Abstract
Denosumab is an antiresorptive drug targeting RANK ligand, currently licensed for postmenopausal and male osteoporosis, bone loss associated with hormone ablation in men with prostate cancer and with systemic glucocorticoid treatment, and also used in oncology for the treatment of bone metastases and unresectable giant cell tumour of bone.
When used for the treatment of osteoporosis or bone loss the drug is usually well-tolerated with non-specific musculoskeletal pain being the most common side effect. However denosumab has been associated with some dermatological manifestations including dermatitis, eczema, pruritus and, less commonly, cellulitis. All these side effects are generally mild and self-limiting.
We hereby report the first documented case of Drug Reaction with Eosinophilia and Systemic Symptoms (DRESS) syndrome following denosumab administration.
DRESS syndrome is an extremely rare but potentially life-threatening hypersensitivity reaction.
The syndrome should be considered in patients who present with new rash, eosinophilia and systemic organ dysfunction, especially when associated with new medications. Notably it has been previously reported in patients with osteoporosis treated with strontium ranelate but it has never been linked to any other antiosteoporotic drugs.
Since the clinical manifestations of DRESS syndrome can span over a period of several months the diagnosis can frequently be quite difficult and it can become even more challenging in people taking denosumab and other drugs given in period doses, as both clinicians and patients are less likely to link the symptoms to the medication.
Better recognition of DRESS syndrome is therefore needed, as well as awareness of the possibility of this reaction to occur in patients taking denosumab.
Keywords: DRESS, Denosumab, Osteoporosis, Eosinophilia, Hypersensitivity
1. Introduction
Drug Reaction with Eosinophilia and Systemic Symptoms (DRESS) syndrome is a severe and potentially life-threatening hypersensitivity reaction caused by exposure to certain medications (Phillips et al., 2011; Bocquet et al., 1996).
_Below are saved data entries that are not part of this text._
-- ==== Sys2Proof/Machine/Core.lean ====
section
/-! DEFINITION. The machine as the host runs it. -/

def Sys2Proof.core : Host.Core := { State := Sys2Proof.Machine.State, Fault := Sys2Proof.Machine.Fault, Refusal := Sys2Proof.Machine.Refusal, step := Sys2Proof.Machine.step, reset := Sys2Proof.Machine.State.reset }
end

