/-! ### Port timers -/

/-- R195, R196: a SILENT port whose silent timer expires, and a LIVE port whose heartbeat expires, become STALE, and
PEER_STALE is raised on the other used ports. A port leaving LIVE loses its report: its couplers are resolved again with
their entry times, TOPOLOGY is raised where one comes into DISPUTED or the islands change, one that comes into OPEN is
open evidence, with its notice to the CFG (R128, R178, log 5), and zones in WAITING that are then confirmed decide (R54,
R57, R60, R62, R84, R114). It loses its claim, with the captures under way (R32) and the staged edits unless they are
frozen by a pending commit (R172, R173); and its drill, with end reason OWNER_LOST, unless the drilled zone decides in
the same event and is taken first (R164, log 14). The order of the zones is a free value (log 12), and the start time of
a drill that ends is kept (log 29). That an expiry acts at any remaining time of its running timer is the model's choice
(log 2). -/
def Obligations.PortTimersExpire : Prop :=
  ∀ (s : State) (p : Port),
    (s.lnk[p].state = .silent → s.lnk[p].silentTimer.isRunning = true →
      ∃ al : Vector AlertRec 4, exec (.silentTimerExpiry p) s = .next { s with
          alr.ports := al
          lnk := modAt s.lnk p fun q => { q with
            state := .stale, silentTimer := .stopped, heartbeat := .stopped, selection := none, latch := none } } ∧
        AlertsRaised s.alr.ports al .peerStale (fun q => s.used q && decide (q ≠ p))) ∧
    (s.lnk[p].state = .live → s.lnk[p].heartbeat.isRunning = true →
      ∃ t, exec (.heartbeatExpiry p) s = .next t ∧
        t.lnk[p] = { s.lnk[p] with
          state := .stale, silentTimer := .stopped, heartbeat := .stopped, selection := none, latch := none } ∧
        t.top.reports[p] = ⟨.none, .none, .none⟩ ∧
        (∀ q : Port, q ≠ p → t.top.reports[q] = s.top.reports[q] ∧ t.lnk[q] = { s.lnk[q] with
          selection := t.lnk[q].selection, latch := t.lnk[q].latch }) ∧
        (∀ j : Coupler, t.top.couplers[j] =
          if adjacent p j = true ∧ t.resolvedNow j ≠ s.top.couplers[j].resolved then ⟨t.resolvedNow j, s.alr.time⟩
          else s.top.couplers[j]) ∧
        ((∃ j : Coupler, t.top.couplers[j].resolved = .disputed ∧ s.top.couplers[j].resolved ≠ .disputed) ∨
            t.top.islandName ≠ s.top.islandName → ∀ q, s.used q = true → t.alerted q .topology = true) ∧
        (s.cfg.claim = some p → t.cfg.claim = none ∧ t.fsu = s.fsu.claimLost ∧
          t.cfg.staged = if s.cfg.pendingCommit then s.cfg.staged else s.cfg.active) ∧
        (s.cfg.claim ≠ some p → t.cfg.claim = s.cfg.claim ∧ t.fsu = s.fsu ∧ t.cfg.staged = s.cfg.staged) ∧
        (∀ q, s.used q = true → q ≠ p → t.alerted q .peerStale = true) ∧
        let u : State := { s with top := t.top }
        let owned := s.zev.drill.active = true ∧ s.zev.drill.owner = some p
        ∃ zs : List Zone, zs.Nodup ∧
          (∀ z, z ∈ zs ↔ s.zev.zones[z].state = .waiting ∧ u.currentConfirms z = true ∧
            ∃ j : Coupler, t.top.couplers[j].resolved ≠ s.top.couplers[j].resolved) ∧
          u.Decided t zs ∧ (ViewsInv s → DueInv s → openedTargets s t ≠ [] → s.DueAfter t) ∧
          (zs = [] ∨ s.trm.records.length + zs.length ≤ 12 → ∀ q : Port, q ≠ p → t.lnk[q] = s.lnk[q]) ∧
          (zs = [] ∨ s.RoomFor zs → u.ArcsOpened zs s.trm.seqCounter
            (withEvidence s.trm.records (openedTargets s t) s.alr.time) t.trm.seqCounter t.trm.records) ∧
          (¬ owned → u.DrillDecided t zs) ∧
          (owned → (t.zev.drill = s.zev.drill.ended .ownerLost ∨
              (t.zev.drill = s.zev.drill.ended .decision ∧ ∃ z ∈ zs, s.zev.zones[z].drill = true)) ∧
            (∀ q, s.used q = true → t.alerted q .drill = true) ∧
            ∀ z : Zone, t.zev.zones[z].drill = (s.zev.zones[z].drill && decide (s.zev.drill.zone ≠ some z))))

/-! ### What the events leave alone -/

/-- The frames: what the events of zones, records, channels, supervision and ports leave as it was, beyond what the
statements above say of each; the due transfer follows the views by `StepKeepsIslandsAndViews` (R178, log 5). R133,
R155, with no zone waiting and none lit whose filter time is 0: a transfer, made by TRANSFER or in the event of a
COMMIT, leaves every record but for the open evidence of a coupler that comes into OPEN (log 31), and every lockout as
it was. -/
def Obligations.EventsLeaveTheRest : Prop :=
  ∀ (s t : State),
    (∀ (z : Zone) (seq : Byte) (tg : Target) (k : Incomer), ∀ c ∈
      [Instr.filterExpiry z, .confirmWindowExpiry z, .restrikeFilterExpiry z, .closeNotice z, .drillWindowExpiry,
       .minPulseExpiry seq tg, .breakerFailExpiry seq tg, .coilExpiry seq tg, .pulseExpiry seq k],
      exec c s = .next t → TripFrame s t) ∧
    (∀ (k : Incomer) (active : Bool), exec (.cpLineChange k active) s = .next t → TripFrame { s with cp := t.cp } t) ∧
    (∀ (n : Chan) (v : LU), ∀ c ∈
      [Instr.lightSample n v, .learningWindowExpiry n, .stormWindowExpiry n, .slotTimerExpiry, .testWindowExpiry],
      exec c s = .next t → LightFrame s t) ∧
    (∀ (p : Port) (page : BitVec 4) (v : Word), exec (.relearn p page v) s = .next t →
      LightFrame { s with lnk := t.lnk } t) ∧
    (∀ (p : Port) (f : Fields),
      (exec (.release p f) s = .next t → TripFrame { s with lnk := t.lnk } t) ∧
      (exec (.report p f) s = .next t → TripFrame { s with lnk := t.lnk, top := t.top } t) ∧
      (exec (.heartbeatExpiry p) s = .next t → TripFrame { s with
        lnk := t.lnk, top := t.top, fsu := t.fsu, cfg.claim := t.cfg.claim, cfg.staged := t.cfg.staged } t)) ∧
    (∀ (p : Port) (f : Fields) (page : BitVec 4) (v : Word), ∀ c ∈
      [Instr.relearn p page v, .report p f, .heartbeatExpiry p], exec c s = .next t → ∀ q : Port, q ≠ p →
        t.lnk[q] = { s.lnk[q] with selection := t.lnk[q].selection, latch := t.lnk[q].latch }) ∧
    (∀ (p : Port) (f : Fields), exec (.release p f) s = .next t →
      (∀ q : Port, q ≠ p → t.lnk[q] = s.lnk[q]) ∧ SamePort s.lnk[p] t.lnk[p]) ∧
    ∀ (p : Port) (f : Fields), ∀ c ∈ [Instr.transfer, .commit p f], exec c s = .next t →
      t.alr.time = s.alr.time ∧ AlertFrame s t ∧ t.cp = s.cp ∧ t.nv = s.nv ∧ t.pending = s.pending ∧
        (s.noneWaiting → (∀ z : Zone, t.cfg.active.zones[z].tzf.val = 0 → t.zev.zones[z].lit = false) →
          t.trm = { s.trm with records := withEvidence s.trm.records (openedTargets s t) s.alr.time })

/-! ### What every step keeps -/

/-- The division into islands (R60) and the three views of the CFG (R178) stay in line with what they speak of. A
pending commit has its transfer due whenever the three views are quiet; that the transfer is then due and not made at
once, and that a test with no sample taken yet may stand beside a due transfer, is the model's reading (log 5). -/
def Obligations.StepKeepsIslandsAndViews : Prop :=
  ∀ s t : State, step s = .next t →
    (IslandsInv s → IslandsInv t) ∧ (ViewsInv s → ViewsInv t) ∧ (DueInv s → DueInv t)

/-- Every record stays as chapters 5 to 7 leave it (R102, R127, R135, R161), and the list of records so kept as R90,
R101, R105 and R109 leave it: at most twelve records of distinct seqs, at most one open ARC record for each origin zone,
which is TRIPPED, and distinct targets within a record. That a close notice is on its way in the list `notices` until it
is taken is the model's own (log 26). -/
def Obligations.StepKeepsRecords : Prop :=
  ∀ s t : State, step s = .next t → RecordsInv s → RecordsInv t ∧ (ListInv s → ListInv t)

/-- Only a LIVE port holds a report record, the edit claim or a drill, and the ports of absent incomers are UNUSED (R51,
R52, R165, R171); a zone is under drill exactly while it is the zone of the drill in progress (R158, R164). -/
def Obligations.StepKeepsLinks : Prop :=
  ∀ s t : State, step s = .next t → (LinksInv s → LinksInv t) ∧ (DrillInv s → DrillInv t)

/-- A channel is masked exactly while its test is in flight, and the request queue holds at most four requests, no two
for one channel (R16, R28, R29). -/
def Obligations.StepKeepsTheOneTest : Prop :=
  ∀ s t : State, step s = .next t → TestInv s → TestInv t

/-- The write engine stays in order, and the last set asked for is the set of close-inhibit lines that are on (R132,
R142, R181). -/
def Obligations.StepKeepsTheWriteEngine : Prop :=
  ∀ s t : State, step s = .next t → WriteInv s → WriteInv t

/-- What the steps keep holds right after reset. `State.reset` rests on the values of logs 8, 9 and 10; that no transfer
is due (log 5) and no close notice on its way (log 26) is in the model's own terms. -/
def Obligations.InvariantsHoldAtReset : Prop :=
  IslandsInv State.reset ∧ ViewsInv State.reset ∧ DueInv State.reset ∧ RecordsInv State.reset ∧ ListInv State.reset ∧
    LinksInv State.reset ∧ DrillInv State.reset ∧ TestInv State.reset ∧ WriteInv State.reset
end

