-- ==== Sys2Proof/Laws/Edges.lean ====
section
/-! SUPPORT. What clock edges do to a port (R185): which fields they leave alone, and that the eighty edges of a frame
bring its forty bits. -/

namespace Sys2Proof.Machine

/-- The fields of a port that clock edges do not touch. -/
structure SameButShifted (q r : PortRec) : Prop where
  frame : r.frame = q.frame
  sckAtFall : r.sckAtFall = q.sckAtFall
  selectTimer : r.selectTimer = q.selectTimer
  slot : r.slot = q.slot
  frameErr : r.frameErr = q.frameErr
  port : SamePort q r

theorem SameButShifted.state {q r : PortRec} (h : SameButShifted q r) : r.state = q.state := h.port.1

theorem clock_same (q : PortRec) (e : Edge) : SameButShifted q (q.clock e) := by
  unfold PortRec.clock
  split
  all_goals split
  all_goals exact ⟨rfl, rfl, rfl, rfl, rfl, rfl, rfl, rfl, rfl, rfl, rfl⟩

theorem clockAll_same (q : PortRec) (es : List Edge) : SameButShifted q (q.clockAll es) := by
  induction es generalizing q with
  | nil => exact ⟨rfl, rfl, rfl, rfl, rfl, rfl, rfl, rfl, rfl, rfl, rfl⟩
  | cons e es ih =>
    have h := clock_same q e
    have g := ih (q.clock e)
    obtain ⟨a1, a2, a3, a4, a5, a6⟩ := h.port
    obtain ⟨b1, b2, b3, b4, b5, b6⟩ := g.port
    exact ⟨g.frame.trans h.frame, g.sckAtFall.trans h.sckAtFall, g.selectTimer.trans h.selectTimer,
      g.slot.trans h.slot, g.frameErr.trans h.frameErr, b1.trans a1, b2.trans a2, b3.trans a3, b4.trans a4,
      b5.trans a5, b6.trans a6⟩

/-- A rising and a falling edge in SHIFTING with fewer than forty edges counted: one bit is received. -/
theorem clock_cycle (q : PortRec) (b : Bool) (hf : q.frame = .shifting) (hs : q.sck = false) (he : q.edges.toNat < 40) :
    let r := (q.clock (.rise b)).clock .fall
    r.frame = .shifting ∧ r.sck = false ∧ r.edges.toNat = q.edges.toNat + 1 ∧ r.request = q.request.shiftConcat b := by
  have hn : (satInc q.edges).toNat = q.edges.toNat + 1 := by
    unfold satInc
    split
    · rename_i h; rw [h] at he; exact absurd he (by decide)
    · rw [BitVec.toNat_add]; simp; omega
  simp only [PortRec.clock, hf, hs, and_self, if_true, PortRec.clockRise, PortRec.clockFall, hn]
  rw [if_pos (by omega)]
  exact ⟨trivial, trivial, trivial, rfl⟩

/-- The edges of the last `n` bits of a frame, after those of the bits before them, complete the frame. -/
theorem clockAll_edgesFrom (w : BitVec 40) (n : Nat) (q : PortRec) (hf : q.frame = .shifting) (hs : q.sck = false)
    (he : q.edges.toNat + n = 40) (hq : q.request.toNat % 2 ^ (40 - n) = w.toNat / 2 ^ n) :
    let r := q.clockAll (edgesFrom w n)
    r.edges = 40 ∧ r.sck = false ∧ r.request = w := by
  induction n generalizing q with
  | zero =>
    refine ⟨BitVec.eq_of_toNat_eq (by simpa [edgesFrom, PortRec.clockAll] using he), hs, ?_⟩
    apply BitVec.eq_of_toNat_eq
    have h := q.request.isLt
    simp only [Nat.sub_zero, Nat.pow_zero, Nat.div_one] at hq
    rw [Nat.mod_eq_of_lt h] at hq
    exact hq
  | succ n ih =>
    obtain ⟨h1, h2, h3, h4⟩ := clock_cycle q (w.getLsbD n) hf hs (by omega)
    refine ih _ h1 h2 (by omega) ?_
    rw [h4, BitVec.toNat_shiftConcat]
    have hd : w.toNat / 2 ^ n = 2 * (w.toNat / 2 ^ (n + 1)) + (w.getLsbD n).toNat := by
      rw [BitVec.getLsbD, Nat.testBit, Nat.shiftRight_eq_div_pow, Nat.pow_succ, ← Nat.div_div_eq_div_mul]
      rcases Nat.mod_two_eq_zero_or_one (w.toNat / 2 ^ n) with h | h
      · simp [h]; omega
      · simp [h]; omega
    have hp : 2 ^ (40 - n) = 2 * 2 ^ (40 - (n + 1)) := by
      rw [show 40 - n = (40 - (n + 1)) + 1 by omega, Nat.pow_succ]; omega
    have hdvd : 2 ^ (40 - n) ∣ 2 ^ 40 := Nat.pow_dvd_pow 2 (by omega)
    rw [hd, ← hq, Nat.mod_mod_of_dvd _ hdvd, hp, Nat.shiftLeft_eq]
    have hb : (w.getLsbD n).toNat < 2 := by cases w.getLsbD n <;> decide
    generalize 2 ^ (40 - (n + 1)) = m at *
    generalize (w.getLsbD n).toNat = b at *
    generalize q.request.toNat = x at *
    rw [Nat.pow_one, Nat.mul_comm x 2]
    have e := Nat.mod_add_div x m
    have : (2 * x + b) % (2 * m) = 2 * (x % m) + b := by
      rcases Nat.eq_zero_or_pos m with hm | hm
      · subst hm; simp
      · have hx := Nat.mod_lt x hm
        have : 2 * x + b = (2 * (x % m) + b) + (2 * m) * (x / m) := by
          have : 2 * m * (x / m) = 2 * (m * (x / m)) := Nat.mul_assoc 2 m _
          omega
        rw [this, Nat.add_mul_mod_self_left, Nat.mod_eq_of_lt (by omega)]
    exact this

/-- The eighty edges of a frame, from the fall of select on, bring its forty bits (R185). -/
theorem clockRest_whole (w : BitVec 40) (q : PortRec) (hf : q.frame = .shifting) (ha : q.sckAtFall = false)
    (hs : q.sck = false) (he : q.edges = 0) :
    let r := q.clockRest 40 false w
    r.edges = 40 ∧ r.sck = false ∧ r.request = w := by
  have e : q.clockRest 40 false w = q.clockAll (edgesFrom w 40) := by
    simp [PortRec.clockRest, PortRec.edgesCome, frameRun, ha, hs, he]
  rw [e]
  refine clockAll_edgesFrom w 40 q hf hs (by simp [he]) ?_
  have := w.isLt
  rw [Nat.div_eq_of_lt this]; simp [Nat.mod_one]

end Sys2Proof.Machine
end

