-- ==== Sys2Proof/Laws/Events.lean ====
section
/-! SUPPORT. What shared operations do, in the words of the statements: a request for the lockout word, the next sequence
number, the CRC-8, an entry commanded anew, a re-strike, and the service of the request queue. -/

namespace Sys2Proof.Machine

/-- One event at the TRM that leaves the write engine alone asks it as `AsksForWord` says (R132, R142). -/
theorem trmEvent_asksForWord (s : State) (f : State → State) (hl : (f s).trm.lock = s.trm.lock)
    (he : (f s).cfg.engine = s.cfg.engine) : s.AsksForWord (s.trmEvent f) True := by
  unfold State.trmEvent
  simp only
  split
  · rename_i h
    exact ⟨fun _ => ⟨hl, he⟩, fun n => absurd h n, fun n => absurd h n⟩
  · rename_i h
    refine ⟨fun e => absurd (by rwa [requestWord_closeInhibit] at e) h, fun _ hi => ?_, fun _ hi => ?_⟩
    · rw [← he] at hi
      rw [requestWord_closeInhibit, requestWord_eq, if_neg hi]
      simp [he, hl]
    · rw [← he] at hi
      refine ⟨by rw [requestWord_eq, if_pos hi], (f s).closeInhibit, fun _ => (requestWord_closeInhibit _ _).symm, ?_⟩
      rw [requestWord_closeInhibit, requestWord_eq, if_pos hi]
      simp [hl]

/-- The number found is the next one where it is found within the steps that the search may take. -/
theorem nextSeq_of_free (used : List Byte) (k fuel : Nat) (c : Byte) (hk : k ≤ fuel)
    (hf : c + BitVec.ofNat 8 (k + 1) ∉ used) (hu : ∀ i, 1 ≤ i → i ≤ k → c + BitVec.ofNat 8 i ∈ used) :
    nextSeq used fuel c = c + BitVec.ofNat 8 (k + 1) := by
  induction k generalizing fuel c with
  | zero =>
    cases fuel with
    | zero => rfl
    | succ n => exact if_neg hf
  | succ k ih =>
    cases fuel with
    | zero => omega
    | succ n =>
      have shift : ∀ i, c + 1 + BitVec.ofNat 8 i = c + BitVec.ofNat 8 (i + 1) := fun i => by
        rw [BitVec.add_assoc, BitVec.ofNat_add, BitVec.add_comm (1 : Byte)]; rfl
      have h1 : c + 1 ∈ used := hu 1 (by omega) (by omega)
      show (if (c + 1) ∈ used then nextSeq used n (c + 1) else c + 1) = _
      rw [if_pos h1, ih n (c + 1) (by omega) (by rwa [shift]) fun i h h' => by
        rw [shift]; exact hu (i + 1) (by omega) (by omega), shift]

/-- In a list with no more than twelve numbers in use the search of `appendRecord` finds the next one (R105). -/
theorem nextSeq_nextNumber (used : List Byte) (c : Byte) (h : used.length ≤ 12) :
    NextNumber used c (nextSeq used 12 c) := by
  have free : ∃ k, k ≤ 12 ∧ c + BitVec.ofNat 8 (k + 1) ∉ used := by
    by_contra hn
    push Not at hn
    let f : Nat → Byte := fun k => c + BitVec.ofNat 8 (k + 1)
    have hd : ((List.range 13).map f).Nodup := by
      refine List.Nodup.map_on (fun a ha b hb e => ?_) List.nodup_range
      rw [List.mem_range] at ha hb
      have e' := congrArg BitVec.toNat (BitVec.add_right_inj c |>.1 e)
      simp only [BitVec.toNat_ofNat] at e'
      omega
    have hs : (List.range 13).map f ⊆ used := fun x hx => by
      obtain ⟨k, hk, rfl⟩ := List.mem_map.1 hx
      exact hn k (by have := List.mem_range.1 hk; omega)
    have := (hd.subperm hs).length_le
    simp at this
    omega
  obtain ⟨hk, hf⟩ := Nat.find_spec free
  have least : ∀ i, 1 ≤ i → i ≤ Nat.find free → c + BitVec.ofNat 8 i ∈ used := fun i h1 hi => by
    by_contra hn
    have := Nat.find_min' free (m := i - 1) ⟨by omega, by rwa [Nat.sub_add_cancel h1]⟩
    omega
  refine ⟨Nat.find free + 1, by omega, nextSeq_of_free used _ 12 c hk hf least, ?_, fun i h1 hi => least i h1 (by omega)⟩
  rw [nextSeq_of_free used _ 12 c hk hf least]
  exact hf

/-- The CRC-8 in the words of R188: a fold over the bits, most significant first. -/
theorem crc8_eq {n : Nat} (w : BitVec n) :
    crc8 w = ((List.range n).map fun i => w.getMsbD i).foldl
      (fun (reg : Byte) bit => reg <<< 1 ^^^ (if reg.getLsbD 7 ≠ bit then 0x07 else 0)) 0xFF := by
  have step : ∀ (reg : Byte) (bit : Bool),
      crcBit reg bit = reg <<< 1 ^^^ (if reg.getLsbD 7 ≠ bit then 0x07 else 0) := by
    intro reg bit
    unfold crcBit
    cases h : reg.getLsbD 7 <;> cases bit <;> simp
  have fold : ∀ (k : Nat) (reg : Byte), crcFrom w k reg =
      ((List.range k).map fun i => w.getLsbD (k - 1 - i)).foldl
        (fun (reg : Byte) bit => reg <<< 1 ^^^ (if reg.getLsbD 7 ≠ bit then 0x07 else 0)) reg := by
    intro k
    induction k with
    | zero => intro reg; rfl
    | succ k ih =>
      intro reg
      rw [crcFrom, ih, step, List.range_succ_eq_map, List.map_cons, List.foldl_cons, List.map_map]
      congr 1
      refine List.map_congr_left fun i _ => congrArg w.getLsbD ?_
      omega
  unfold crc8
  rw [fold]
  congr 1
  refine List.map_congr_left fun i hi => ?_
  rw [BitVec.getMsbD_eq_getLsbD, decide_eq_true (List.mem_range.1 hi), Bool.true_and]

/-- An entry commanded anew is a fresh entry or pulse on its target (R108, R125). -/
theorem command_eq (s : State) (e : Entry) :
    s.command e = match e.target with
      | .ut k => s.freshPulse k e.reason
      | tg => s.freshEntry tg e.reason := by
  obtain ⟨t, w, st, c, ev, l, a, b, d, p⟩ := e
  cases t <;> simp [State.command, State.freshPulse, State.freshEntry, State.evidenceAtCommand]

/-- The entries of a trip set are on TI and TC lines. -/
theorem newEntry_targetsOf (s : State) (b : BreakerSet) (why : Reason) {t : Target} (h : t ∈ targetsOf b) :
    s.newEntry t why = s.freshEntry t why := by
  obtain ⟨i, -, rfl⟩ := List.mem_map.1 h
  unfold State.newEntry
  rw [command_eq]
  by_cases h4 : i.val < 4 <;> simp [tripLineOf, h4]

/-- A re-strike of a record in the words of the statements (R125, R126). -/
theorem restrikeRecord_eq (s : State) (r : TripRec) : s.restrikeRecord r = s.restruck r := by
  unfold State.restrikeRecord State.restruck
  simp only
  congr 2
  · refine List.map_congr_left fun e _ => ?_
    rw [command_eq]
    refine if_congr ?_ rfl rfl
    rw [List.contains_iff_mem, List.mem_append, List.mem_filterMap, List.any_eq_true]
    constructor
    · rintro (h | ⟨x, h, e'⟩)
      · exact ⟨_, h, by simp⟩
      · refine ⟨x, h, ?_⟩
        cases x <;> simp_all [intertripOf]
    · rintro ⟨x, h, e'⟩
      cases x with
      | ti k =>
        simp only [Bool.or_eq_true, decide_eq_true_eq] at e'
        rcases e' with e' | e'
        · exact .inl (e' ▸ h)
        · exact .inr ⟨_, h, by rw [e']; rfl⟩
      | tc j => simp only [Bool.or_false, decide_eq_true_eq] at e'; exact .inl (e' ▸ h)
      | ut k => simp only [Bool.or_false, decide_eq_true_eq] at e'; exact .inl (e' ▸ h)
  · exact List.map_congr_left fun t h => newEntry_targetsOf s _ _ (List.mem_of_mem_filter h)

/-- The queue is served (R33): requests at the head are removed one after another, and the head then left is started where
it is eligible, or left with the rest. -/
theorem serveQueue_eq (s : State) (q : List Request) :
    s.serveQueue q =
      let u := (q.takeWhile s.dropsRequest).foldl State.skipRequest s
      match q.dropWhile s.dropsRequest with
      | [] => { u with fsu.queue := [] }
      | r :: rest =>
        if u.eligible r.chan r.kind.testKind then
          ({ u with fsu.queue := rest } : State).startTest r.chan r.kind.testKind
        else { u with fsu.queue := r :: rest } := by
  induction q generalizing s with
  | nil => rfl
  | cons r rest ih =>
    rw [State.serveQueue]
    by_cases h : s.dropsRequest r = true
    · rw [if_pos h, ih, List.takeWhile_cons_of_pos h, List.dropWhile_cons_of_pos h]
      rfl
    · rw [if_neg h, List.takeWhile_cons_of_neg h, List.dropWhile_cons_of_neg h]
      rfl

end Sys2Proof.Machine
end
It is extremely heterogeneous in its manifestation but has characteristic delayed-onset cutaneous and multi-system features with a protracted natural history. The reaction typically starts with a fever, followed by widespread skin eruption of variable nature. This progresses to inflammation of internal organs such as hepatitis, pneumonitis, myocarditis and nephritis, and haematological abnormalities including eosinophilia and atypical lymphocytosis (Kardaun et al., 2013; Cho et al., 2017).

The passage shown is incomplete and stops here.